Data excerpts
:::

-- ==== Sys2Proof/Machine/Packer.lean ====
section
/-! DEFINITION. The bit-packing encoder: APPEND, PBCLR, PACK and ENCODE (43_bit_packer.md). -/

namespace Sys2Proof.Machine

/-- APPEND: the low LEN bits of `{APP_HI, APP_LO}` at the tail of the packed buffer, or PBUF_OVERFLOW(0) with nothing
written (R142). -/
def execAppend (len : BitVec 7) (s : State) : Host.Outcome State Fault Refusal :=
  finish (appendBits s.appValue len.toNat 0 s)

/-- TOTAL_BITS 0; PBUF's words are not changed (R143). -/
def emptyBuffer (s : State) : State :=
  { s with totalBits := 0 }

/-- PBCLR: the packed buffer is empty (R143). -/
def execPbclr (s : State) : Host.Outcome State Fault Refusal :=
  finish (.running (emptyBuffer s))

/-- PACK's turn for `SYM_MEM[i]`: its code word is appended, or LOOKUP_FAILURE(i) when it has none (R144). -/
def packSymbol (i : Nat) (s : State) : Progress :=
  match s.codeAt (s.symAt i).toNat with
  | none => raise .lookupFailure (BitVec.ofNat 32 i) s
  | some w => appendBits w.value w.len.toNat (BitVec.ofNat 32 i) s

/-- PACK's loop from index `i` on, `k` symbols left (R144). -/
def packLoop : Nat → Nat → State → Progress
  | _, 0, s => .running s
  | i, k + 1, s => (packSymbol i s).andThen (packLoop (i + 1) k)

/-- The pseudocode of PACK (R144). -/
def runPack (s : State) : Progress :=
  if s.tableValid then packLoop 0 s.inLen.toNat (emptyBuffer s)
  else raise .noTable 0 s

/-- PACK: `SYM_MEM[0 .. IN_LEN-1]` packed with the stored table; NO_TABLE, LOOKUP_FAILURE and PBUF_OVERFLOW (R144). -/
def execPack (s : State) : Host.Outcome State Fault Refusal :=
  finish (runPack s)

/-- The pseudocode of ENCODE: INVALID_INPUT when IN_LEN = 0, otherwise COUNT, BUILD, GENCODE and PACK in the same step, up
to the first `raise` (R145). -/
def runEncode (s : State) : Progress :=
  if s.inLen = 0 then raise .invalidInput 0 s
  else (((runCount s).andThen runBuild).andThen runGencode).andThen runPack

/-- ENCODE: the whole pipeline (R145). -/
def execEncode (s : State) : Host.Outcome State Fault Refusal :=
  finish (runEncode s)

end Sys2Proof.Machine
end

:::

Up to and including the line that holds "finish (.running (emptyBuffer s))", reproduce the records above exactly from their first line, and give nothing else.

-- ==== Sys2Proof/Machine/Packer.lean ====
section
/-! DEFINITION. The bit-packing encoder: APPEND, PBCLR, PACK and ENCODE (43_bit_packer.md). -/

namespace Sys2Proof.Machine

/-- APPEND: the low LEN bits of `{APP_HI, APP_LO}` at the tail of the packed buffer, or PBUF_OVERFLOW(0) with nothing
written (R142). -/
def execAppend (len : BitVec 7) (s : State) : Host.Outcome State Fault Refusal :=
  finish (appendBits s.appValue len.toNat 0 s)

/-- TOTAL_BITS 0; PBUF's words are not changed (R143). -/
def emptyBuffer (s : State) : State :=
  { s with totalBits := 0 }

/-- PBCLR: the packed buffer is empty (R143). -/
def execPbclr (s : State) : Host.Outcome State Fault Refusal :=
  finish (.running (emptyBuffer s))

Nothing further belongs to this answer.